Best Supporting Actor: Javier Bardem has to be the favorite in this category, and he’s my favorite too. His bad guy performance is absolutely unique and riveting.

Best Actress: This may be the toughest category to have an opinion on. I’ve seen two of the nominated performances in this category: Ellen Page in Juno, and Marion Cotillard in La Vie en Rose. Although I haven’t seen Cate Blanchett’s performance, I feel like I’ve got some idea what it’s about having seen the first Elizabeth movie. I think all the buzz is in favor of Julie Christie for Away From Her, and I expect she will win, but I wonder if Ellen Page couldn’t be a huge surprise upset. The film and the performance are very unique, and I would enjoy it a great deal if she were to win.

Best Supporting Actress: In this category I’ve also only seen two of the performances.
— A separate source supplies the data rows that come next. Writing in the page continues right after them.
/-- READIN drives LDIN and CLK (R106). -/
theorem readStep_lineStep (i : InstId) (n : Nat) (p : ReadPos) (s : State) :
    LineStep i [.ldIn, .clk] s (readStep i n p s).state := by
  rcases p with _ | m | m | m | ⟨b, m, bytes, k, acc⟩
  case ldLo => simp only [readStep, afterBytes]; split <;> exact .drive _ _ (by decide)
  case bit =>
    cases b
    case sample => exact .sample
    case clkLo => exact .drive _ _ (by decide)
    case clkHi => simp only [readStep, afterBytes]; split <;> [split; skip] <;> exact .drive _ _ (by decide)
  all_goals exact .drive _ _ (by decide)

/-- ANALOG drives TRIGX and TRIGY (R106). -/
theorem analogStep_lineStep (i : InstId) (a : Bool) (T : Word) (p : AnalogPos) (s : State) :
    LineStep i [.trigX, .trigY] s (analogStep i a T p s).state := by
  cases p <;> simp only [analogStep, Progress.state]
  case poll t0 => cases pollOutcome t0 T s <;> exact poll_lineStep i _ t0 T s
  all_goals exact .drive _ _ (by cases a <;> decide)

/-- What a line step changes of the lines: at most the line it drives, and then its event is the newest. -/
theorem LineStep.lines {i : InstId} {roles : List Role} {s t : State} (h : LineStep i roles s t) (j : InstId) (r : Role)
    (hne : (t.inst j).lines.get r ≠ (s.inst j).lines.get r) :
    j = i ∧ r ∈ roles ∧ t.trace = .drive j r ((t.inst j).lines.get r) s.time :: s.trace := by
  cases h with
  | timedOut => exact absurd rfl hne
  | sample => simp at hne
  | drive r' v hr =>
    by_cases hj : i = j
    · subst hj
      rw [drive_lines] at hne ⊢
      have : r = r' := by
        by_contra hrr
        apply hne
        cases r <;> cases r' <;> first | rfl | exact absurd rfl hrr
      subst this
      refine ⟨rfl, hr, ?_⟩
      cases r <;> rfl
    · simp [drive_inst, hj] at hne

/-- What a step of the line program of a class S command at position `p` does to the state: a line step of the part
`p` lies in (for MCONS, of the state after its init in RESET step 1), or the commit. -/
inductive RunKind (c : Instr) (i : InstId) (p : Pos) (s : State) : State → Prop where
  | reset (r : ResetPos) (t : State) : p = .reset r → LineStep i [.trigX, .trigY, .clk] s t → RunKind c i p s t
  | init (n : BitVec 3) (t : State) : p = .reset .trigX → c = .mcons i n →
      t = drive i .trigX true (constructInit i (boardCount n) s) → RunKind c i p s t
  | write (r : WritePos) (t : State) : (p = .write r ∨ ∃ ok, p = .zero ok r ∨ p = .refresh ok (.out r)) →
      LineStep i [.ldOut, .clk, .dOut] s t → RunKind c i p s t
  | read (r : ReadPos) (t : State) : (p = .read r ∨ ∃ ok, p = .refresh ok (.inp r)) →
      LineStep i [.ldIn, .clk] s t → RunKind c i p s t
  | analog (r : AnalogPos) (t : State) : p = .analog r → LineStep i [.trigX, .trigY] s t → RunKind c i p s t
  | commit (ok : Bool) (bytes : List Byte) : p = .refresh ok (.commit bytes) →
      (c = .refi i ∨ c = .ref i ∨ ∃ n, c = .mcons i n) → RunKind c i p s (commitInputs i bytes s)

/-- The state of a part's step inside a command. -/
theorem state_of_within {π ρ κ : Type} {x : Progress π ρ} {inside : π → κ} {after : ρ → κ} {t : State} {q : κ}
    (h : some (x.within inside after) = some (t, q)) : t = x.state := by
  cases x <;> (simp only [Progress.within, Option.some.injEq, Prod.mk.injEq] at h; exact h.1.symm)

/-- The state after a step of a refresh: a step of WRITEOUT, of READIN, or the commit (R141 to R143). -/
theorem refreshStep_state (i : InstId) (p : RefreshPos) (s : State) :
    (∃ r, p = .out r ∧ LineStep i [.ldOut, .clk, .dOut] s (refreshStep i p s).state) ∨
      (∃ r, p = .inp r ∧ LineStep i [.ldIn, .clk] s (refreshStep i p s).state) ∨
      (∃ bytes, p = .commit bytes ∧ refreshStep i p s = .done (commitInputs i bytes s) ()) := by
  rcases p with r | r | bytes
  · refine .inl ⟨r, rfl, ?_⟩
    have h := writeStep_lineStep i (snapshot i s) r s
    simp only [refreshStep, refreshOutStep]
    revert h
    cases writeStep i (snapshot i s) r s <;> exact id
  · refine .inr (.inl ⟨r, rfl, ?_⟩)
    have h := readStep_lineStep i (s.inst i).bc.toNat r s
    simp only [refreshStep]
    revert h
    cases readStep i (s.inst i).bc.toNat r s <;> exact id
  · exact .inr (.inr ⟨bytes, rfl, rfl⟩)

/-- A step of a refresh inside a command. -/
theorem refresh_runKind {c : Instr} {i : InstId} {ok : Bool} {p : RefreshPos} {s t : State}
    (hc : c = .refi i ∨ c = .ref i ∨ ∃ n, c = .mcons i n) (h : t = (refreshStep i p s).state) :
    RunKind c i (.refresh ok p) s t := by
  obtain ⟨r, rfl, hs⟩ | ⟨r, rfl, hs⟩ | ⟨bytes, rfl, hs⟩ := refreshStep_state i p s
  · exact .write r t (.inr ⟨ok, .inr rfl⟩) (h ▸ hs)
  · exact .read r t (.inr ⟨ok, rfl⟩) (h ▸ hs)
  · rw [hs] at h
    subst h
    exact .commit ok bytes rfl hc

/-- Every step of a class S command's program is of one of the kinds, on the port of the instance it names. -/
theorem run_kind {c : Instr} {p q : Pos} {s t : State} (h : runOf c p s = some (t, q)) :
    ∃ i, instOperand c = some i ∧ RunKind c i p s t := by
  cases c <;> simp only [runOf, reduceCtorEq] at h <;> refine ⟨_, rfl, ?_⟩
  case treset i imm =>
    cases p <;> simp only [tresetRun, reduceCtorEq] at h
    rw [state_of_within h]; exact .reset _ _ rfl (resetStep_lineStep ..)
  case twrite i n =>
    cases p <;> simp only [twriteRun, reduceCtorEq] at h
    rw [state_of_within h]; exact .write _ _ (.inl rfl) (writeStep_lineStep ..)
  case twrzero i =>
    cases p <;> simp only [twrzeroRun, reduceCtorEq] at h
    rw [state_of_within h]; exact .write _ _ (.inr ⟨_, .inl rfl⟩) (writeStep_lineStep ..)
  case tread i n =>
    cases p <;> simp only [treadRun, reduceCtorEq] at h
    rw [state_of_within h]; exact .read _ _ (.inl rfl) (readStep_lineStep ..)
  case tanalog i a imm =>
    cases p <;> simp only [tanalogRun, reduceCtorEq] at h
    rw [state_of_within h]; exact .analog _ _ rfl (analogStep_lineStep ..)
  case tanalog8 i a =>
    cases p <;> simp only [tanalog8Run, reduceCtorEq] at h
    rw [state_of_within h]; exact .analog _ _ rfl (analogStep_lineStep ..)
  case mcons i n =>
    cases p <;> simp only [mconsRun, reduceCtorEq] at h
    case reset r =>
      rw [state_of_within h]
      cases r
      case trigX => exact .init n _ rfl rfl rfl
      all_goals exact .reset _ _ rfl (resetStep_lineStep ..)
    case zero ok r => rw [state_of_within h]; exact .write _ _ (.inr ⟨_, .inl rfl⟩) (writeStep_lineStep ..)
    case refresh ok r => exact refresh_runKind (.inr (.inr ⟨n, rfl⟩)) (state_of_within h)
  case refo i =>
    cases p <;> simp only [refoRun, reduceCtorEq] at h
    rename_i ok r
    cases r <;> simp only [reduceCtorEq] at h
    rw [state_of_within h]; exact .write _ _ (.inr ⟨_, .inr rfl⟩) (writeStep_lineStep ..)
  case refi i =>
    cases p <;> simp only [refiRun, reduceCtorEq] at h
    rename_i ok r
    cases r <;> simp only [reduceCtorEq] at h <;> exact refresh_runKind (.inl rfl) (state_of_within h)
  case ref i =>
    cases p <;> simp only [refRun, reduceCtorEq] at h
    exact refresh_runKind (.inr (.inl rfl)) (state_of_within h)

end Sys2Proof.Machine
end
This is the other Cate Blanchett performance in the film I’m not There, and this is the one I think it likely she will win an award for. The only other film I’ve seen here is Atonement and the performance by the young Saoirse Ronan. She gave a good performance, but I don’t think it’s in the same league as Blanchett as Bob Dylan, which was perhaps the most recognizable Bob Dylan in a film where many other actors played him as well.
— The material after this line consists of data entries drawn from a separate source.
/-! ### MCONS -/

/-- RESET inside a command that writes something of its own in the same step as step 1 (R147), from that step on idle
lines to its end, where the line reads 1 at the first poll: 3 steps. `s'` is `s` with what `entry` writes. -/
theorem run_resetEntry {c : Instr} {i : InstId} {T : Word} {entry : State → State} {after : Bool → Pos}
    (h : RunsReset c i T entry after) (hT : 0 < T) {last : Word} {tr : List Event} {ds : List Bool} {s s' : State}
    (hb : s.busy = true) (h0 : s.params.phaseMinUs = 0) (hb' : s'.busy = true) (h0' : s'.params.phaseMinUs = 0)
    (hentry : entry (atLine i Lines.idle last tr (true :: ds) (.hostRun (.reset .trigX)) s) =
      atLine i Lines.idle last tr (true :: ds) (.hostRun (.reset .trigX)) s') :
    runCommand c 3 (atLine i Lines.idle last tr (true :: ds) (.hostRun (.reset .trigX)) s) =
      .next (atLine i Lines.idle s'.time
        ([Event.drive i .trigX true s'.time, .drive i .trigY true s'.time, .sample i true s'.time].reverse ++ tr) ds
        (.hostRun (after true)) s') := by
  have htrigX : runCommand c 1 (atLine i Lines.idle last tr (true :: ds) (.hostRun (.reset .trigX)) s) =
      .next (atLine i Lines.idle s'.time (.drive i .trigX true s'.time :: tr) (true :: ds)
        (.hostRun (.reset .trigY)) s') := by
    rw [runCommand_one ((h _ 0).1 (atPos_atLine hb h0)), hentry, drive_atLine]
    rfl
  have htrigY : ∀ u : State, u.time = s'.time →
      Goes c u (.reset .trigY) (drive i .trigY true u) (.reset (.poll s'.time)) := fun u hu => hu ▸ (h u 0).2.1
  exact (runCommand_add (m := 1) 2 htrigX).trans <|
    (runCommand_add (m := 1) 1 (run_driveNow hb' h0' htrigY)).trans (run_resetPolls h hT hb' h0' 0 _)

/-- An instance as the init of MCONS leaves it (R147). -/
def initialised (x : Instance) (n : BitVec 3) : Instance :=
  { x with bc := n, out := Bank.zero, inp := Bank.zero, prev := Bank.zero }

theorem constructInit_eq (i : InstId) (n : BitVec 3) (s : State) :
    constructInit i n s = s.setInst i (initialised (s.inst i) n) := rfl

/-- The init of MCONS in a run (R147). -/
theorem constructInit_atLine (i : InstId) (n : BitVec 3) (last : Word) (tr : List Event) (ds : List Bool) (q : Seq)
    {s : State} (hl : (s.inst i).lines = Lines.idle) :
    constructInit i n (atLine i Lines.idle last tr ds q s) =
      atLine i Lines.idle last tr ds q (s.setInst i (initialised (s.inst i) n)) := by
  rw [constructInit_eq, inst_atLine, ← hl]
  exact setInst_atLine i _ last tr ds q s rfl

/-- What the finish of MCONS writes of its own, in a run (R147). -/
theorem markConstructed_atLine (i : InstId) (last : Word) (tr : List Event) (ds : List Bool) (q : Seq) {s : State}
    (hl : (s.inst i).lines = Lines.idle) :
    markConstructed i (atLine i Lines.idle last tr ds q s) =
      atLine i Lines.idle last tr ds q (s.setInst i { s.inst i with cons := true }) := by
  rw [markConstructed, inst_atLine, ← hl]
  exact setInst_atLine i _ last tr ds q s rfl

/-- The bytes of OUT in use right after the init are zero (R147). -/
theorem outputsOf_initialised (i : InstId) (n : BitVec 3) (s : State) (x : Instance) :
    outputsOf i (s.setInst i (initialised x n)) = List.replicate n.toNat 0 := by
  simp [outputsOf, boardsFarthestFirst, initialised, List.map_const']

/-- The commit right after the init leaves PREV zero and IN the bytes read (R142, R147). -/
theorem withCommit_initialised (x : Instance) (n : BitVec 3) (bytes : List Byte) :
    withCommit (initialised x n) bytes = { initialised x n with
      prev := #v[0, 0, 0, 0], inp := #v[bytes.getD 0 0, bytes.getD 1 0, bytes.getD 2 0, bytes.getD 3 0] } := by
  simp [withCommit, committedPrev, committedIn, initialised]

/-- A COUNT other than 0 is the number of boards (R73). -/
theorem boardCount_of_pos {n : BitVec 3} (h : 1 ≤ n.toNat) : boardCount n = n := by
  refine if_neg fun hn => ?_
  rw [hn] at h
  cases h

/-- MCONS from its WRITEOUT in reset mode on idle lines to its finish (R147): `48 n + 109` steps. -/
theorem run_mconsAfterReset (i : InstId) (n : BitVec 3) (ok : Bool) {last : Word} {tr : List Event} {ds : List Bool}
    {bytes : List Byte} {s : State} (hb : s.busy = true) (h0 : s.params.phaseMinUs = 0)
    (h1 : 1 ≤ (s.inst i).bc.toNat) (hlen : bytes.length = (s.inst i).bc.toNat) (hl : (s.inst i).lines = Lines.idle) :
    runCommand (.mcons i n) (48 * (s.inst i).bc.toNat + 109)
        (atLine i Lines.idle last tr (answersFor bytes ++ ds) (.hostRun (.zero ok .ldLo)) s) =
      .next (atLine i Lines.idle s.time
        ((writeEvents i s.time [0, 0, 0, 0] ++ (writeEvents i s.time (outputsOf i s) ++
          readEvents i s.time bytes)).reverse ++ tr) ds
        (.hostRun (.finish (if ok then .ok else .timeout) (some (if ok then 1 else 0))))
        (s.setInst i (withCommit (s.inst i) bytes))) := by
  have hzero := run_writeOut (mcons_runsZero i n ok) (last := last) (tr := tr) (ds := answersFor bytes ++ ds) hb h0
    [0, 0, 0, 0] (by simp) rfl
  have hrefresh := run_refresh (last := s.time) (tr := (writeEvents i s.time [0, 0, 0, 0]).reverse ++ tr) (ds := ds)
    hb h0 (mcons_runsWriteOut i n ok) (mcons_runsReadIn i n ok) (mcons_runsCommit i n ok) h1 hlen hl
  rw [show 48 * (s.inst i).bc.toNat + 109 = 100 + (48 * (s.inst i).bc.toNat + 9) by omega, List.reverse_append,
    List.append_assoc]
  exact (runCommand_add (m := 100) _ hzero).trans hrefresh

/-- The line program of MCONS from its step 1 on idle lines to its finish, where the line reads 1 at the first poll:
`48 n + 112` steps (R147). -/
theorem run_mcons (i : InstId) {n : BitVec 3} (h1 : 1 ≤ n.toNat) {bytes : List Byte} (hlen : bytes.length = n.toNat)
    {last : Word} {tr : List Event} {ds : List Bool} {s : State} (hb : s.busy = true) (h0 : s.params.phaseMinUs = 0)
    (hl : (s.inst i).lines = Lines.idle) :
    runCommand (.mcons i n) (48 * n.toNat + 112)
        (atLine i Lines.idle last tr (true :: (answersFor bytes ++ ds)) (.hostRun (.reset .trigX)) s) =
      .next (atLine i Lines.idle s.time
        (([Event.drive i .trigX true s.time, .drive i .trigY true s.time, .sample i true s.time] ++
          writeEvents i s.time [0, 0, 0, 0] ++ writeEvents i s.time (List.replicate n.toNat 0) ++
          readEvents i s.time bytes).reverse ++ tr) ds (.hostRun (.finish .ok (some 1)))
        (s.setInst i (withCommit (initialised (s.inst i) n) bytes))) := by
  have hentry := constructInit_atLine i n last tr (true :: (answersFor bytes ++ ds)) (.hostRun (.reset .trigX)) hl
  have hruns := mcons_runsReset i n
  rw [boardCount_of_pos h1] at hruns
  have hreset := run_resetEntry hruns (by decide) hb h0 (by exact hb) (by exact h0) hentry
  have hinst := inst_setInst_self s i (initialised (s.inst i) n)
  have hbc : ((s.setInst i (initialised (s.inst i) n)).inst i).bc = n := by rw [hinst]; rfl
  have hrest := run_mconsAfterReset i n true (last := s.time)
    (tr := [Event.drive i .trigX true s.time, .drive i .trigY true s.time, .sample i true s.time].reverse ++ tr)
    (ds := ds) (bytes := bytes) (s := s.setInst i (initialised (s.inst i) n)) hb h0 (by rw [hbc]; exact h1)
    (by rw [hbc]; exact hlen) (by rw [hinst]; exact hl)
  rw [hbc, hinst, outputsOf_initialised, setInst_setInst] at hrest
  rw [show 48 * n.toNat + 112 = 3 + (48 * n.toNat + 109) by omega, List.append_assoc, List.append_assoc,
    List.reverse_append, List.append_assoc]
  exact (runCommand_add (m := 3) _ hreset).trans hrest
Screenplay – adapted and original: I think Diablo Cody for Juno for Best Original Screenplay is about as close to a lock as you are likely to find. For adapted screenplay it is tougher, but I’m going to put my money on the Coen brothers for No Country for Old Men.
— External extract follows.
-- ==== Sys2Proof/Machine/Core.lean ====
section
/-! DEFINITION. The model behind the host's interface. -/

def Sys2Proof.core : Host.Core := { State := Sys2Proof.Machine.State, Fault := Sys2Proof.Machine.Fault, Refusal := Sys2Proof.Machine.Refusal, step := Sys2Proof.Machine.step, reset := Sys2Proof.Machine.State.reset }
end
The next three categories I find it hard to discuss individually – Cinematography, Director, and Best Picture. These three things are so intertwined that you almost have to discuss them together, and often where one of these is won, so will be others for the same film. But it doesn’t always work that way. There are occasions where I feel that maybe the academy gives one film Best Picture and a different director Best Director in an attempt to spread the good will, but generally I would expect those two awards to go essentially hand in hand. I’ve seen four out of the five nominess in each of these categories.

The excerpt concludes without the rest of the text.